Using scvi-hub to download pretrained scvi-tools models#

In this tutorial, we will learn about Hugging Face and the scvi-hub, and how you can use it to download pretrained scvi-tools models.

Uncomment the following lines in Google Colab in order to install scvi-tools:

# !pip install --quiet scvi-colab
# from scvi_colab import install

# install()
import tempfile

import scanpy as sc
import scvi
import torch
scvi.settings.seed = 0
print("Last run with scvi-tools version:", scvi.__version__)
Last run with scvi-tools version: 1.0.3

You can modify save_dir below to change where the data files for this tutorial are saved.

sc.set_figure_params(figsize=(4, 4), frameon=False)
torch.set_float32_matmul_precision("high")
save_dir = tempfile.TemporaryDirectory()

%config InlineBackend.print_figure_kwargs={"facecolor" : "w"}
%config InlineBackend.figure_format="retina"

Overview#

TL;DR: Hugging Face is a Cloud-based platform that’s ideal for storage and sharing of pre-trained ML models. We provide an interface to it in scvi-tools and store pre-trained scvi-tools models on the Hugging Face Model Hub. Read on for more details or jump here for practical examples.

What is Hugging Face 🤗?#

Hugging Face (HF for short) is a suite of tools for building ML-based applications.

The Hugging Face Hub is a platform for sharing and using pretrained models, as well as other entities such as datasets and demo apps (called Spaces). The Model Hub — the HF Hub for pretained models — includes models trained on a variety of tasks including but not limited to NLP, computer vision, audio, and many other domains. You can find more information about the HF Hub here and about the HF Model Hub here.

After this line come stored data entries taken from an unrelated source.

-- ==== Sys2Proof/Syntax.lean ====
section
/-!
DEFINITION. Sys2Proof/Syntax.lean: the commands the block takes (spec/opcode_table.json). A command is one occurrence of its row: a
register command, an instruction a core executes, a frame that arrives, an edge on a pin, a tick. Its operands carry everything that
comes from outside (which core, which registers, what a frame holds, what a sensor reads); everything else is read from the state.
Register numbers, indexes and field values are natural numbers as the encodings give them; WellFormed.lean says their ranges.
-/
namespace Sys2Proof

/-! ### What the receiver measures -/

/-- One tracked signal of one antenna at an epoch (Table REF-5): system, satellite, signal code, lock flags, GLONASS frequency number plus 7,
pseudorange (1/16 mm), carrier phase (2^-16 cycle), Doppler (mHz), C/N0 (0.25 dB-Hz), lock time (s), standard deviations, and elevation
and azimuth (0.001 degree). -/
structure Sig where
  sys : Nat
  prn : Nat
  sig : Nat
  lli : Bool
  half : Bool
  glo : Nat
  pr : Nat
  cp : Int
  dop : Int
  cn0 : Nat
  lock : Nat
  sigPr : Nat
  sigCp : Nat
  el : Nat
  az : Nat
  deriving DecidableEq, Repr

/-- What REF measures at an epoch: the signals visible on each antenna, the A1 to A2 baseline it resolves (1/16 mm, site-frame axes), and
its single-point solution (ECEF, 1/16 mm). -/
structure Meas where
  a1 : List Sig
  a2 : List Sig
  baseline : Option (Int × Int × Int)
  spp : Option (Int × Int × Int)
  deriving DecidableEq, Repr

/-- One sample of multipath learning (R55): antenna 0 A1 or 1 A2, signal code, elevation and azimuth (0.001 degree), code minus carrier (mm), deficit of
C/N0 against the elevation model (0.25 dB), carrier residual (0.1 mm), whether a new pass has begun, and the lock time (s). -/
structure MpSample where
  ant : Nat
  sig : Nat
  el : Nat
  az : Nat
  cmc : Int
  deficit : Int
  res : Nat
  newPass : Bool
  lock : Nat
  deriving DecidableEq, Repr

/-- A caster request (02_reference_station.md, "NTRIP caster"): well-formed NTRIP v2 over HTTP/1.1, login good, mountpoint of site data, client
identity. -/
structure NtripReq where
  good : Bool
  login : Bool
  mount : Nat
  client : Nat
  deriving DecidableEq, Repr

/-- What SOL's float64 arithmetic gives for one machine and epoch (R76 to R85), for which the spec gives no bit-exact procedure: whether the solution is finished in time; whether pseudorange
reconstruction fails the residual test; satellites (system, number) below the elevation mask, and those an adopted re-solve excludes; the residual test (0 passes, 1 a re-solve passes, 2
none passes) and the re-solves made; for each sighting whether it lies outside the gate; the integer set's size, ratio (times 10) and failure exponent, whether it equals the last epoch's, and whether the
fixed residual test passes; the control point (1/16 mm), velocity (1/16 mm/s), heading (2^-16 turn); the axis and height deviations and slope terms of R82 (µm); publication after slot end (ns). -/
structure Solve where
  fleet : Nat
  ready : Bool
  codeFail : Bool
  low : List (Nat × Nat)
  excl : List (Nat × Nat)
  fde : Nat
  resolves : Nat
  gated : List Bool
  nfix : Nat
  ratio : Nat
  pfExp : Nat
  same : Bool
  keep : Bool
  e : Int
  n : Int
  u : Int
  ve : Int
  vn : Int
  vu : Int
  heading : Nat
  sigMaj : Nat
  sigU : Nat
  slopeH : Nat
  slopeV : Nat
  pubOfs : Nat
  deriving DecidableEq, Repr

/-- What a start-up finds in flash and at its sources (R593 to R595): whether FW0 and FW1 pass the ROM's check, the gatherings of RECENT that fail their re-read (R537), whether the site-data generation can be
read and a migration or a SITE image's sections were translated (R547 to R549), the site epoch and tables that translation gives, if one was made, and the ms it took to reach Ready. -/
structure Boot where
  fw0 : Bool := true
  fw1 : Bool := true
  bad : List Nat := []
  siteOk : Bool := true
  migrateOk : Bool := true
  newEpoch : Option Nat := none
  newTables : Option (List (Nat × Byte)) := none
  ms : Nat := 0
  deriving DecidableEq, Repr
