-- ==== Sys2Proof/Machine/State.lean ====
section
/-!
DEFINITION. Sys2Proof/Machine/State.lean: every piece of state the spec gives the module, as plain data, block by block,
and the machine right after reset. A control register's fields stand in the regs table of its block, each under its own
key and listed only once it has been written; an unlisted field reads as the reset value its field map gives (Machine/RegMap.lean).
Tables the spec sizes in the thousands (claims, channels, items, partners) are sparse tables (Tbl) whose unlisted entry is
named beside the structure.
-/
namespace Sys2Proof.Machine

/-- Access codes of a field (Table SCP-5, R14). -/
inductive Acc where
  | rw | ro | wo | w1c | w1s
  deriving DecidableEq, Repr

/-- Write classes of a field (Table SCP-6, R15); none for a read-only field. -/
inductive Cls where
  | live | shadowed | held | none
  deriving DecidableEq, Repr

/-- One field of one control register: its block (Table IDX-2), its key in that block's table (32 times the register's
offset plus the field's lowest bit), its width and its reset value. -/
structure Fld where
  blk : Nat
  key : Nat
  width : Nat
  rst : Nat
  deriving DecidableEq, Repr

/-- One row of a field map: lowest bit, width, access, class and reset value. -/
structure FDef where
  lo : Nat
  width : Nat
  acc : Acc
  cls : Cls
  rst : Nat
  deriving DecidableEq, Repr

/-- A run of registers: first offset, the strides and counts of its indexes, and its field map. -/
structure Reg where
  off : Nat
  dims : List (Nat × Nat)
  fields : List FDef
  deriving DecidableEq, Repr

/-- Who performs a register access. -/
inductive Who where
  | core (n : Nat) | steward | host | hardware
  deriving DecidableEq, Repr

/-! ### Faults and refusals -/

/-- Reasons the model stops. No meaning of this model raises one: every command the spec gives an effect runs. -/
inductive Fault where
  /-- Conditions outside the ratings of 20_module_connectors_environment.md (R611), for which the spec gives no behaviour. Raised by no
  command of the table; safe: it only says less. -/
  | outsideRatings
  deriving DecidableEq, Repr

/-- Reasons the model declines a command. -/
inductive Refusal where
  /-- The command has no meaning in this model yet. Raised by an arm of exec that is still rejected by name; safe: nothing runs. -/
  | notModelled (mnemonic : String)
  deriving DecidableEq, Repr

/-! ### Time -/

/-- The clocks of PTC (11_ethernet_and_time.md, "The clocks", R379 to R381): the free-running counter, and for the site and the port
clock an accumulator, an offset and an increment, in units of 2^-32 ns. -/
structure Clk where
  frc : Nat := 0
  siteSet : Bool := false
  siteAcc : Nat := 0
  siteOfs : Nat := 0
  incSite : Nat := 0x200000000
  portAcc : Nat := 0
  portOfs : Int := 0
  incPort : Nat := 0x200000000
  deriving DecidableEq, Repr

/-! ### Cyent cores (08_cyent_instruction_set.md) -/

/-- State of a core (CCX_CORE_STATUS_n.STATE). -/
inductive CoreSt where
  | off | idle | op | run | halted
  deriving DecidableEq, Repr

/-- The waiting flume instructions and TWAIT (R267, R277), as a core holds them while it waits. -/
inductive WaitKind where
  | push (tagEnd : Bool) | pop | send | recv | twait
  deriving DecidableEq, Repr

/-- An instruction that waits: its kind, register numbers, flume and the FRC at which the wait began (R267). -/
structure Waiting where
  kind : WaitKind
  d : Nat
  s1 : Nat
  s2 : Nat
  flume : Nat
  since : Nat
  deriving DecidableEq, Repr

/-- One core: F0 to F15, or the steward as number 16 (Tables ISA-1, ISA-14; R261, R263). An unlisted general or vector
register holds zero. -/
structure Core where
  st : CoreSt := .off
  pc : W32 := 0
  g : Tbl Word := []
  v : Tbl Vec := []
  epc : Word := 0
  ecause : Word := 0
  eaddr : Word := 0
  estat : Word := 0
  scratch0 : Word := 0
  scratch1 : Word := 0
  fpctl : Word := 0
  ccount : Word := 0
  icount : Word := 0
  /-- FRC up to which CCOUNT has been brought, and the core clock in MHz taken at the last dispatch (R603). -/
  ccFrom : Nat := 0
  mhz : Nat := 1200
  /-- Serial of the item in service (Millrace), and the site time of its dispatch (ns) for the budget of R281. -/
  item : Option Nat := none
  since : Nat := 0
  wait : Option Waiting := none
  /-- BRK has halted the core into debug (R284). -/
  debug : Bool := false
  deriving DecidableEq, Repr

/-- CCX: its registers and the cores (unlisted core: OFF, all registers zero). -/
structure Ccx where
  regs : Tbl Nat := []
  cores : Tbl Core := []
  deriving DecidableEq, Repr

/-! ### Memory and flumes (10_memory_and_flumes.md) -/

/-- What the error-correcting codes hold of one 64-bit word besides its data (Table MEM-2, R324, R325): one bit in error,
flagged uncorrectable by the inner code, or poisoned. -/
inductive WordErr where
  | single | flagged | poisoned
  deriving DecidableEq, Repr

/-- MEM: registers, the marks of words in error (keyed by the word's address; an unlisted word is sound), lines whose outer
syndromes are not zero with no word flagged, the next line of each store's scrubber, and the words rebuilt in the present and the previous pass (R329). -/
structure MemSt where
  regs : Tbl Nat := []
  marks : Tbl WordErr := []
  badLines : List Nat := []
  pos : Tbl Nat := []
  rebuilt : List Nat := []
  rebuiltPrev : List Nat := []
  deriving DecidableEq, Repr

/-- One flume (R336 to R349): ring position of its head word, tags of the words held oldest first (bit 0 END, bit 1 SPILL),
the words of the newest record not yet seen by readers, words accepted so far of the record in progress, and its marks of state. -/
structure Flume where
  head : Nat := 0
  tags : List Nat := []
  unseen : Nat := 0
  recWords : Nat := 0
  dropping : Bool := false
  flushing : Bool := false
  heldByPin : Bool := false
  high : Bool := false
  told : Bool := false
  deriving DecidableEq, Repr

/-- FLM: registers and flumes (unlisted flume: empty). The words themselves lie in main SRAM at FLM_BASE_n (R333). -/
structure Flm where
  regs : Tbl Nat := []
  flumes : Tbl Flume := []
  /-- Level of the FLOW pins 0 to 3 as driven from outside, and as driven out (Table MEM-7, R346, R347). -/
  pinIn : Tbl Bool := []
  pinOut : Tbl Bool := []
  deriving DecidableEq, Repr

/-! ### Millrace (09_millrace_scheduler.md) -/

inductive ItemSt where
  | waiting | ready | service
  deriving DecidableEq, Repr

/-- An inbox (R303, R304): its number, ring position of the next word, and the tags of the words left. -/
structure Inbox where
  slot : Nat
  pos : Nat
  tags : List Nat
  deriving DecidableEq, Repr

/-- What posted an item: its route, for the coalescing of R312 and R313. -/
inductive ItemSrc where
  | mpost | trigger | chain | event (e : Nat) | timer (t : Nat)
  deriving DecidableEq, Repr

/-- One item in flight (R290, R291, Table MRC-2): its number, operation, flow, argument, source, state, inbox, the core it was
dispatched to (none: never), the FRC at which it became READY, and whether WAIT_LONG has been raised for it. -/
structure Item where
  num : Nat
  op : Nat
  flow : Nat
  arg : Word
  src : ItemSrc
  st : ItemSt
  inbox : Option Inbox
  core : Option Nat
  readyAt : Nat
  held : Bool
  waitLong : Bool
  deriving DecidableEq, Repr

/-- One flow (R292, R296): the serial of the item that holds it, and where and when its last item ended. -/
structure Flow where
  holder : Option Nat := none
  lastCore : Option Nat := none
  lastEnd : Nat := 0
  deriving DecidableEq, Repr

/-- MRC: registers, the items in flight keyed by the serial under which they were posted (so in posting order), the READY
order of each level as serials, the flows (unlisted: free, no item has ended), and the next serial. -/
structure Mrc where
  regs : Tbl Nat := []
  items : Tbl Item := []
  ready : Tbl (List Nat) := []
  flows : Tbl Flow := []
  nextSeq : Nat := 0
  /-- Trigger flumes that wait for want of an inbox (INBOX_FULL already raised). -/
  inboxFull : List Nat := []
  /-- Item numbers under which an item has completed (MCANCEL tells them from numbers no item has ever had, R275). -/
  done : List Nat := []
  deriving DecidableEq, Repr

Here are a few interesting characteristics of the HF Model Hub that make it ideal for model-sharing:

  • Git-based. The hub is built on top of Github. This means that you can use all the features of Github to manage your models. For example, you can use Github’s pull requests to review changes before committing them. This also means that you can use Github’s version control to track changes to your models.

  • Community Tab. Models feature a Community Tab that allows users to ask questions and report issues. This is a great way to get feedback on your models and to help others who are using your models.

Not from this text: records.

/-! ### AXS (offset base 0x16, chapter file [14]) -/
-- AXS_CTRL, offset 0x0000
def AXS_CTRL_EN : Fld := ⟨22, 0x0, 1, 0⟩
-- AXS_STATUS, offset 0x0004
def AXS_STATUS_STATE : Fld := ⟨22, 0x80, 32, 0⟩
-- AXS_INPUTS, offset 0x0008
def AXS_INPUTS_HOME : Fld := ⟨22, 0x110, 8, 0⟩
def AXS_INPUTS_LIMIT : Fld := ⟨22, 0x100, 16, 0⟩
-- AXS_CMD, offset 0x000C
def AXS_CMD_AXIS : Fld := ⟨22, 0x188, 3, 0⟩
def AXS_CMD_CMD : Fld := ⟨22, 0x180, 4, 0⟩
-- AXS_CMD_RES, offset 0x0010
def AXS_CMD_RES_ERROR : Fld := ⟨22, 0x210, 16, 0⟩
def AXS_CMD_RES_AXIS : Fld := ⟨22, 0x208, 3, 0⟩
def AXS_CMD_RES_CMD : Fld := ⟨22, 0x204, 4, 0⟩
def AXS_CMD_RES_STATUS : Fld := ⟨22, 0x200, 3, 0⟩
-- AXS_CHAT, offset 0x0014
def AXS_CHAT_CHAT_WIN : Fld := ⟨22, 0x290, 16, 0x64⟩
def AXS_CHAT_CHAT_MAX : Fld := ⟨22, 0x280, 8, 0xA⟩
-- AXS_CNT_TRIP, offset 0x0080
def AXS_CNT_TRIP : Fld := ⟨22, 0x1000, 32, 0⟩
-- AXS_CNT_CHATTER, offset 0x0084
def AXS_CNT_CHATTER : Fld := ⟨22, 0x1080, 32, 0⟩
-- AXS_CNT_HOME_DONE, offset 0x0088
def AXS_CNT_HOME_DONE : Fld := ⟨22, 0x1100, 32, 0⟩
-- AXS_CNT_HOME_FAIL, offset 0x008C
def AXS_CNT_HOME_FAIL : Fld := ⟨22, 0x1180, 32, 0⟩
-- AXS_CNT_FAULT, offset 0x0090
def AXS_CNT_FAULT : Fld := ⟨22, 0x1200, 32, 0⟩
-- AXS_CFG_REFUSED, offset 0x0FF0
def AXS_CFG_REFUSED_LAST_OFFSET : Fld := ⟨22, 0x1FE10, 16, 0⟩
def AXS_CFG_REFUSED_COUNT : Fld := ⟨22, 0x1FE00, 16, 0⟩
-- AXS_CFG, offset 0x1000 + 0x40 * n (n < 8)
def AXS_CFG_EN (n : Nat) : Fld := ⟨22, 0x2001F + 0x800 * n, 1, 0⟩
def AXS_CFG_SCALE (n : Nat) : Fld := ⟨22, 0x20018 + 0x800 * n, 3, 0⟩
def AXS_CFG_DIR_INV (n : Nat) : Fld := ⟨22, 0x20017 + 0x800 * n, 1, 0⟩
def AXS_CFG_LIM_POL (n : Nat) : Fld := ⟨22, 0x20016 + 0x800 * n, 1, 0⟩
def AXS_CFG_HOME_POL (n : Nat) : Fld := ⟨22, 0x20015 + 0x800 * n, 1, 0⟩
def AXS_CFG_SOFT_EN (n : Nat) : Fld := ⟨22, 0x20014 + 0x800 * n, 1, 0⟩
def AXS_CFG_HOME_MODE (n : Nat) : Fld := ⟨22, 0x20010 + 0x800 * n, 4, 0⟩
def AXS_CFG_HOME_DIR (n : Nat) : Fld := ⟨22, 0x2000F + 0x800 * n, 1, 0⟩
def AXS_CFG_QUAL (n : Nat) : Fld := ⟨22, 0x20000 + 0x800 * n, 9, 0x14⟩
-- AXS_TIMING, offset 0x1004 + 0x40 * n (n < 8)
def AXS_TIMING_PULSE (n : Nat) : Fld := ⟨22, 0x20098 + 0x800 * n, 8, 0xC⟩
def AXS_TIMING_DIR_SETUP (n : Nat) : Fld := ⟨22, 0x20090 + 0x800 * n, 8, 0xA⟩
def AXS_TIMING_DIR_HOLD (n : Nat) : Fld := ⟨22, 0x20088 + 0x800 * n, 8, 0xA⟩
-- AXS_SOFT_LO, offset 0x1008 + 0x40 * n (n < 8)
def AXS_SOFT_LO (n : Nat) : Fld := ⟨22, 0x20100 + 0x800 * n, 32, 0⟩
-- AXS_SOFT_HI, offset 0x100C + 0x40 * n (n < 8)
def AXS_SOFT_HI (n : Nat) : Fld := ⟨22, 0x20180 + 0x800 * n, 32, 0⟩
-- AXS_HOME_OFS, offset 0x1010 + 0x40 * n (n < 8)
def AXS_HOME_OFS (n : Nat) : Fld := ⟨22, 0x20200 + 0x800 * n, 32, 0⟩
-- AXS_HOME, offset 0x1014 + 0x40 * n (n < 8)
def AXS_HOME_HOME_FAST (n : Nat) : Fld := ⟨22, 0x20290 + 0x800 * n, 16, 0x64⟩
def AXS_HOME_HOME_SLOW (n : Nat) : Fld := ⟨22, 0x20280 + 0x800 * n, 16, 0xA⟩
-- AXS_HOME2, offset 0x1018 + 0x40 * n (n < 8)
def AXS_HOME2_HOME_DEC (n : Nat) : Fld := ⟨22, 0x20310 + 0x800 * n, 16, 0x3E8⟩
def AXS_HOME2_CLEAR (n : Nat) : Fld := ⟨22, 0x20300 + 0x800 * n, 16, 0x10⟩
-- AXS_HOME_RANGE, offset 0x101C + 0x40 * n (n < 8)
def AXS_HOME_RANGE_RANGE (n : Nat) : Fld := ⟨22, 0x20380 + 0x800 * n, 32, 0x100000⟩
-- AXS_POS, offset 0x1020 + 0x40 * n (n < 8)
def AXS_POS (n : Nat) : Fld := ⟨22, 0x20400 + 0x800 * n, 32, 0⟩
-- AXS_TRIP, offset 0x1024 + 0x40 * n (n < 8)
def AXS_TRIP (n : Nat) : Fld := ⟨22, 0x20480 + 0x800 * n, 32, 0⟩
-- AXS_STAT, offset 0x1028 + 0x40 * n (n < 8)
def AXS_STAT_STATE (n : Nat) : Fld := ⟨22, 0x2051C + 0x800 * n, 4, 0⟩
def AXS_STAT_HOMED (n : Nat) : Fld := ⟨22, 0x2051B + 0x800 * n, 1, 0⟩
def AXS_STAT_LATCH_A (n : Nat) : Fld := ⟨22, 0x2051A + 0x800 * n, 1, 0⟩
def AXS_STAT_LATCH_B (n : Nat) : Fld := ⟨22, 0x20519 + 0x800 * n, 1, 0⟩
def AXS_STAT_CAUSE (n : Nat) : Fld := ⟨22, 0x20510 + 0x800 * n, 8, 0⟩
def AXS_STAT_TRANS (n : Nat) : Fld := ⟨22, 0x20500 + 0x800 * n, 16, 0⟩

/-! ### DIO (offset base 0x17, chapter file [14]) -/
-- DIO_CTRL, offset 0x0000
def DIO_CTRL_OUT_EN : Fld := ⟨23, 0x1, 1, 0⟩
def DIO_CTRL_EN : Fld := ⟨23, 0x0, 1, 0⟩
-- DIO_IN, offset 0x0004
def DIO_IN_RAW : Fld := ⟨23, 0x90, 16, 0⟩
def DIO_IN_FILT : Fld := ⟨23, 0x80, 16, 0⟩
-- DIO_EDGE, offset 0x0008
def DIO_EDGE_FALL : Fld := ⟨23, 0x110, 16, 0⟩
def DIO_EDGE_RISE : Fld := ⟨23, 0x100, 16, 0⟩
-- DIO_EDGE_EN, offset 0x000C
def DIO_EDGE_EN_FALL : Fld := ⟨23, 0x190, 16, 0⟩
def DIO_EDGE_EN_RISE : Fld := ⟨23, 0x180, 16, 0⟩
-- DIO_FILTER, offset 0x0010 + 0x4 * n (n < 4)
def DIO_FILTER (n : Nat) : Fld := ⟨23, 0x200 + 0x80 * n, 32, 0xA0A0A0A⟩
-- DIO_OUT, offset 0x0020
def DIO_OUT_OUT : Fld := ⟨23, 0x400, 8, 0⟩
-- DIO_OUT_STAT, offset 0x0024
def DIO_OUT_STAT_SUPPLY_LOW : Fld := ⟨23, 0x49F, 1, 0⟩
def DIO_OUT_STAT_OPEN : Fld := ⟨23, 0x490, 8, 0⟩
def DIO_OUT_STAT_OVERCURRENT : Fld := ⟨23, 0x488, 8, 0⟩
def DIO_OUT_STAT_READBACK : Fld := ⟨23, 0x480, 8, 0⟩
-- DIO_OUT_CFG, offset 0x0040 + 0x4 * n (n < 8)
def DIO_OUT_CFG_STOP_STATE (n : Nat) : Fld := ⟨23, 0x81E + 0x80 * n, 2, 0⟩
def DIO_OUT_CFG_MODE (n : Nat) : Fld := ⟨23, 0x81C + 0x80 * n, 2, 0⟩
def DIO_OUT_CFG_PULSE (n : Nat) : Fld := ⟨23, 0x800 + 0x80 * n, 16, 0x64⟩
-- DIO_CNT_OVERCURRENT, offset 0x0080
def DIO_CNT_OVERCURRENT : Fld := ⟨23, 0x1000, 32, 0⟩
-- DIO_CNT_OPEN, offset 0x0084
def DIO_CNT_OPEN : Fld := ⟨23, 0x1080, 32, 0⟩
-- DIO_CNT_STOP_REFUSED, offset 0x0088
def DIO_CNT_STOP_REFUSED : Fld := ⟨23, 0x1100, 32, 0⟩
-- DIO_CNT_SUPPLY_LOW, offset 0x008C
def DIO_CNT_SUPPLY_LOW : Fld := ⟨23, 0x1180, 32, 0⟩
-- DIO_CFG_REFUSED, offset 0x0FF0
def DIO_CFG_REFUSED_LAST_OFFSET : Fld := ⟨23, 0x1FE10, 16, 0⟩
def DIO_CFG_REFUSED_COUNT : Fld := ⟨23, 0x1FE00, 16, 0⟩

/-! ### TWN (offset base 0x18, chapter file [15]) -/
-- TWN_CTRL, offset 0x0000
def TWN_CTRL_IO_HOME : Fld := ⟨24, 0xB, 1, 0⟩
def TWN_CTRL_IO_EN : Fld := ⟨24, 0xA, 1, 0⟩
def TWN_CTRL_PORT : Fld := ⟨24, 0x8, 2, 1⟩
def TWN_CTRL_EN : Fld := ⟨24, 0x0, 1, 0⟩
-- TWN_STATUS, offset 0x0004
def TWN_STATUS_ROLE : Fld := ⟨24, 0x9D, 3, 0⟩
def TWN_STATUS_LINK : Fld := ⟨24, 0x9C, 1, 0⟩
def TWN_STATUS_PARTNER_FIT : Fld := ⟨24, 0x9B, 1, 0⟩
def TWN_STATUS_TERM : Fld := ⟨24, 0x80, 16, 0⟩
-- TWN_HEALTH, offset 0x0008
def TWN_HEALTH_FIT : Fld := ⟨24, 0x108, 1, 0⟩
def TWN_HEALTH_TESTS : Fld := ⟨24, 0x100, 8, 0⟩
-- TWN_TIMING, offset 0x000C
def TWN_TIMING_LEASE : Fld := ⟨24, 0x198, 8, 0xA⟩
def TWN_TIMING_FENCE_WAIT : Fld := ⟨24, 0x190, 8, 0x14⟩
def TWN_TIMING_AGREE_CYC : Fld := ⟨24, 0x188, 8, 0x14⟩
def TWN_TIMING_AIR_MIN : Fld := ⟨24, 0x180, 8, 0xAB⟩
-- TWN_MIRROR_BASE, offset 0x0010
def TWN_MIRROR_BASE : Fld := ⟨24, 0x20C, 20, 0⟩
-- TWN_MIRROR_SIZE, offset 0x0014
def TWN_MIRROR_SIZE : Fld := ⟨24, 0x28C, 20, 0⟩
-- TWN_SEQ, offset 0x0018
def TWN_SEQ : Fld := ⟨24, 0x300, 32, 0⟩
-- TWN_LAG, offset 0x001C
def TWN_LAG : Fld := ⟨24, 0x380, 32, 0⟩
-- TWN_CMD, offset 0x0020
def TWN_CMD_CMD : Fld := ⟨24, 0x400, 4, 0⟩
-- TWN_CMD_RES, offset 0x0024
def TWN_CMD_RES_ERROR : Fld := ⟨24, 0x490, 16, 0⟩
def TWN_CMD_RES_CMD : Fld := ⟨24, 0x484, 4, 0⟩
def TWN_CMD_RES_STATUS : Fld := ⟨24, 0x480, 3, 0⟩
-- TWN_PARTNER_LO, offset 0x0028
def TWN_PARTNER_LO : Fld := ⟨24, 0x500, 32, 0⟩
-- TWN_PARTNER_HI, offset 0x002C
def TWN_PARTNER_HI : Fld := ⟨24, 0x580, 32, 0⟩
-- TWN_CNT_TAKEOVER, offset 0x0080
def TWN_CNT_TAKEOVER : Fld := ⟨24, 0x1000, 32, 0⟩
-- TWN_CNT_YIELD, offset 0x0084
def TWN_CNT_YIELD : Fld := ⟨24, 0x1080, 32, 0⟩
-- TWN_CNT_STALE, offset 0x0088
def TWN_CNT_STALE : Fld := ⟨24, 0x1100, 32, 0⟩
-- TWN_CNT_FENCE_TIMEOUT, offset 0x008C
def TWN_CNT_FENCE_TIMEOUT : Fld := ⟨24, 0x1180, 32, 0⟩
-- TWN_CNT_LINK_BAD, offset 0x0090
def TWN_CNT_LINK_BAD : Fld := ⟨24, 0x1200, 32, 0⟩
-- TWN_CNT_IO_LOST, offset 0x0094
def TWN_CNT_IO_LOST : Fld := ⟨24, 0x1280, 32, 0⟩
-- TWN_CNT_UNFIT, offset 0x0098
def TWN_CNT_UNFIT : Fld := ⟨24, 0x1300, 32, 0⟩
-- TWN_CFG_REFUSED, offset 0x0FF0
def TWN_CFG_REFUSED_LAST_OFFSET : Fld := ⟨24, 0x1FE10, 16, 0⟩
def TWN_CFG_REFUSED_COUNT : Fld := ⟨24, 0x1FE00, 16, 0⟩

  • Model Cards. All models have a uniform UI that makes it easy to find information about the model, without being overly prescriptive. This is realized in the form of a README.md file that serves as the Model Card. The Model Card is a great way to document your model and to provide information about how to use it. You can find more information about the Model Card here.

  • Discoverability. You can tag models with a variety of tags to make it easier for users to find your model. For example, you can tag your model with the task it was trained on, the language it uses, the framework it was trained with, and more, including custom tags. These can then be used by users when searching for your model. You can also use the search bar to search for models by name.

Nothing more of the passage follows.